Content starts

/-- A command of both dies, or of the corridor toward the check die. -/
theorem exec_held_of_bothDies (c : Instr) (s s' : State) (hc : c.atCheckDie = none ∧ c.atSafetyDie = none ∧ c.ofSession = none)
    (hs : s.dies.sd.Held) (h : exec c s = .next s') : s'.dies.sd.Held := by
  have hx (t : Nat) : (s.dies.tick t).sd.Held := s.dies.tick_held t hs
  cases c with
  | configSetFlits | epochAdvance | safeEnter | safeExit | fence | marginTest | inject | timeSet | odResponseFlits =>
    exact State.next_held h rfl (Dies.onCheckLink_held _ _ _ (hx _))
  | corruptFlit t =>
    exact State.next_held h rfl (Dies.ite_held _ (Dies.onLinks_held _ _ _ (hx t)) (Dies.onSafetyLink_held _ _ _ (hx t)
      SafetyDie.flitCrcError_held))
  | linkUpTimeout t => exact State.next_held h rfl (Dies.atEitherEnd_held _ t _ _ _ (hx t) SafetyDie.linkTimeout_held)
  | ackTimeout t => exact State.next_held h rfl (Dies.atEitherEnd_held _ t _ _ _ (hx t) SafetyDie.ackTimeout_held)
  | linkAckPeriod t => exact State.next_held h rfl (Dies.atEitherEnd_held _ t _ _ _ (hx t) SafetyDie.ackPeriod_held)
  | cdSafeDemandHigh t =>
    exact State.next_held h rfl (Dies.ite_held _ (Dies.safety_held _ _ (hx t) SafetyDie.demandHigh_held) (hx t))
  | link => exact State.next_held h rfl (Dies.linkFlit_held _ _ _ _ _ (hx _))
  | train => exact State.next_held h rfl (Dies.train_held _ _ _ (hx _))
  | clockLoss => exact State.next_held h rfl (Dies.clockLoss_held _ _ _ (hx _))
  | killHoldEnd => exact State.next_held h rfl (Dies.killHoldEnd_held _ (hx _))
  | checkDieResetEnd => exact State.next_held h rfl (Dies.resetEnded_held _ _ _ (hx _))
  | checkDieResetRelease => exact State.next_held h rfl (Dies.resetRelease_held _ (hx _))
  | statusImageRefresh => exact State.next_held h rfl (Dies.refreshImage_held _ (hx _))
  | batchSigned => exact State.next_held h rfl (Dies.batchSigned_held _ (hx _))
  | attestSigned => exact State.next_held h rfl (Dies.attestSigned_held _ (hx _))
  | marginDue => exact State.next_held h rfl (Dies.marginDue_held _ (hx _))
  | marginRetry => exact State.next_held h rfl (Dies.marginRetry_held _ (hx _))
  | marginRestored => exact State.next_held h rfl (Dies.marginRestored_held _ (hx _))
  | hello | proof | read | write | close | canUsdoDownload => exact State.next_held h rfl (Dies.odIn_held _ _ _ _ _ _ (hx _))
  | plainUsdoUpload => exact State.next_held h rfl (Dies.plainUpload_held _ _ _ _ (hx _))
  | commitStored => exact State.next_held h rfl (Dies.commitStored_held _ _ (hx _))
  | qspiStoreDone => exact State.next_held h rfl (Dies.storeDone_held _ _ (hx _))
  | fwImageStored => exact State.next_held h rfl (Dies.imageStored_held _ _ (hx _))
  | bootImageChecked => exact State.next_held h rfl (Dies.imageChecked_held _ _ _ _ (hx _))
  | rtcSet => exact State.next_held h rfl (Dies.rtcSet_held _ (hx _))
  | functionLevelReset => exact State.next_held h rfl (Dies.functionReset_held _ (hx _))
  | perst => exact State.next_held h rfl (Dies.perstLevel_held _ _ (hx _))
  | supplyMonitorTrip => exact State.next_held h rfl (Dies.supplyTrip_held _ (hx _))
  | wakeEvent => exact State.next_held h rfl (Dies.wake_held _ _ (hx _))
  | checkDieThermalTrip => exact State.next_held h rfl (Dies.checkThermal_held _ _ _ _ (hx _))
  | injectDurationEnd => exact State.next_held h rfl (Dies.durationEnd_held _ _ (hx _))
  | injectHeldRelease => exact State.next_held h rfl (Dies.heldRelease_held _ _ (hx _))
  | _ => simp [Instr.atCheckDie, Instr.atSafetyDie, Instr.ofSession] at hc

/-- Every command keeps BRK_B within the conditions of the stop path: one that the check die alone takes moves the safety die's clock and
no more. -/
theorem exec_held (c : Instr) (s s' : State) (hs : s.dies.sd.Held) (h : exec c s = .next s') : s'.dies.sd.Held := by
  cases hcheck : c.atCheckDie with
  | some t =>
    obtain ⟨-, hsd, -⟩ := exec_onlyCheck c t s s' hcheck h
    rw [hsd]
    exact s.dies.sd.tick_held t hs
  | none =>
    cases hsafety : c.atSafetyDie with
    | some t => exact exec_held_of_atSafetyDie c t s s' hsafety hs h
    | none =>
      cases hsession : c.ofSession with
      | some p => exact exec_held_of_ofSession c p s s' hsession hs h
      | none => exact exec_held_of_bothDies c s s' ⟨hcheck, hsafety, hsession⟩ hs h

/-- Settles O5: a step runs the command at the front by `exec_held`, and an idle step leaves the safety die. -/
theorem brakeHeldByEveryStep : Obligations.BrakeHeldByEveryStep := by
  intro s s' hs h
  cases hpending : s.pending with
  | nil =>
    have hidle : s' = s.idle := by simpa [step, hpending] using h.symm
    rw [hidle]
    exact s.dies.check_held _ hs
  | cons c rest => exact exec_held c { s with pending := rest } s' hs (by simpa [step, hpending] using h)

end Sys2Proof.Machine
end

section
/-! PROOFS. The restart event and what it leaves, the output pulses, the driver of BRK_A, and the commands of the brake, the brake test and
the watchdogs, each a happening of the safety die (R265, R282-R293, R296-R314). -/

namespace Sys2Proof.Machine

open Host

/-- Two states of the safety die with one device state, one stop latch and one RELEASE of BRK_A. -/
structure SafetyDie.SameStand (x y : SafetyDie) : Prop where
  device : y.device = x.device
  latch : y.brake.latch = x.brake.latch
  relA : y.brake.relA = x.brake.relA

/-- One after the other. -/
theorem SafetyDie.SameStand.trans {x y z : SafetyDie} (h : x.SameStand y) (k : y.SameStand z) : x.SameStand z :=
  ⟨k.device.trans h.device, k.latch.trans h.latch, k.relA.trans h.relA⟩

/-- Recording an event or sending flits changes none of the three. -/
theorem SafetyDie.Recorded.sameStand {x y : SafetyDie} (h : x.Recorded y) : x.SameStand y := by
  obtain ⟨_, _, _, _, _, _, rfl⟩ := h
  exact ⟨rfl, rfl, rfl⟩

/-- The outputs following the conditions changes none of the three. -/
theorem SafetyDie.settle_sameStand (x : SafetyDie) : x.SameStand x.settle := ⟨rfl, rfl, rfl⟩

/-- An advance of the epoch changes none of the three. -/
theorem SafetyDie.advance_sameStand (x : SafetyDie) (causes : Nat) : x.SameStand (x.advance causes) := by
  have hstep : x.SameStand x.stepEpoch := by
    unfold SafetyDie.stepEpoch
    split <;> exact ⟨rfl, rfl, rfl⟩
  unfold SafetyDie.advance
  split
  · exact ⟨rfl, rfl, rfl⟩
  · exact hstep.trans (SafetyDie.recorded_sendFlits _ _).sameStand

/-- A pass of the brake test changes none of the three. -/
theorem SafetyDie.btPass_sameStand (x : SafetyDie) : x.SameStand x.btPass := by
  unfold SafetyDie.btPass
  split
  · split <;> exact ⟨rfl, rfl, rfl⟩
  · exact ⟨rfl, rfl, rfl⟩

Content ends

• [REQUIREMENT]:
Within the data above, pick out all lines holding the word "stepEpoch".

• [THE ANSWER]:
  have hstep : x.SameStand x.stepEpoch := by
    unfold SafetyDie.stepEpoch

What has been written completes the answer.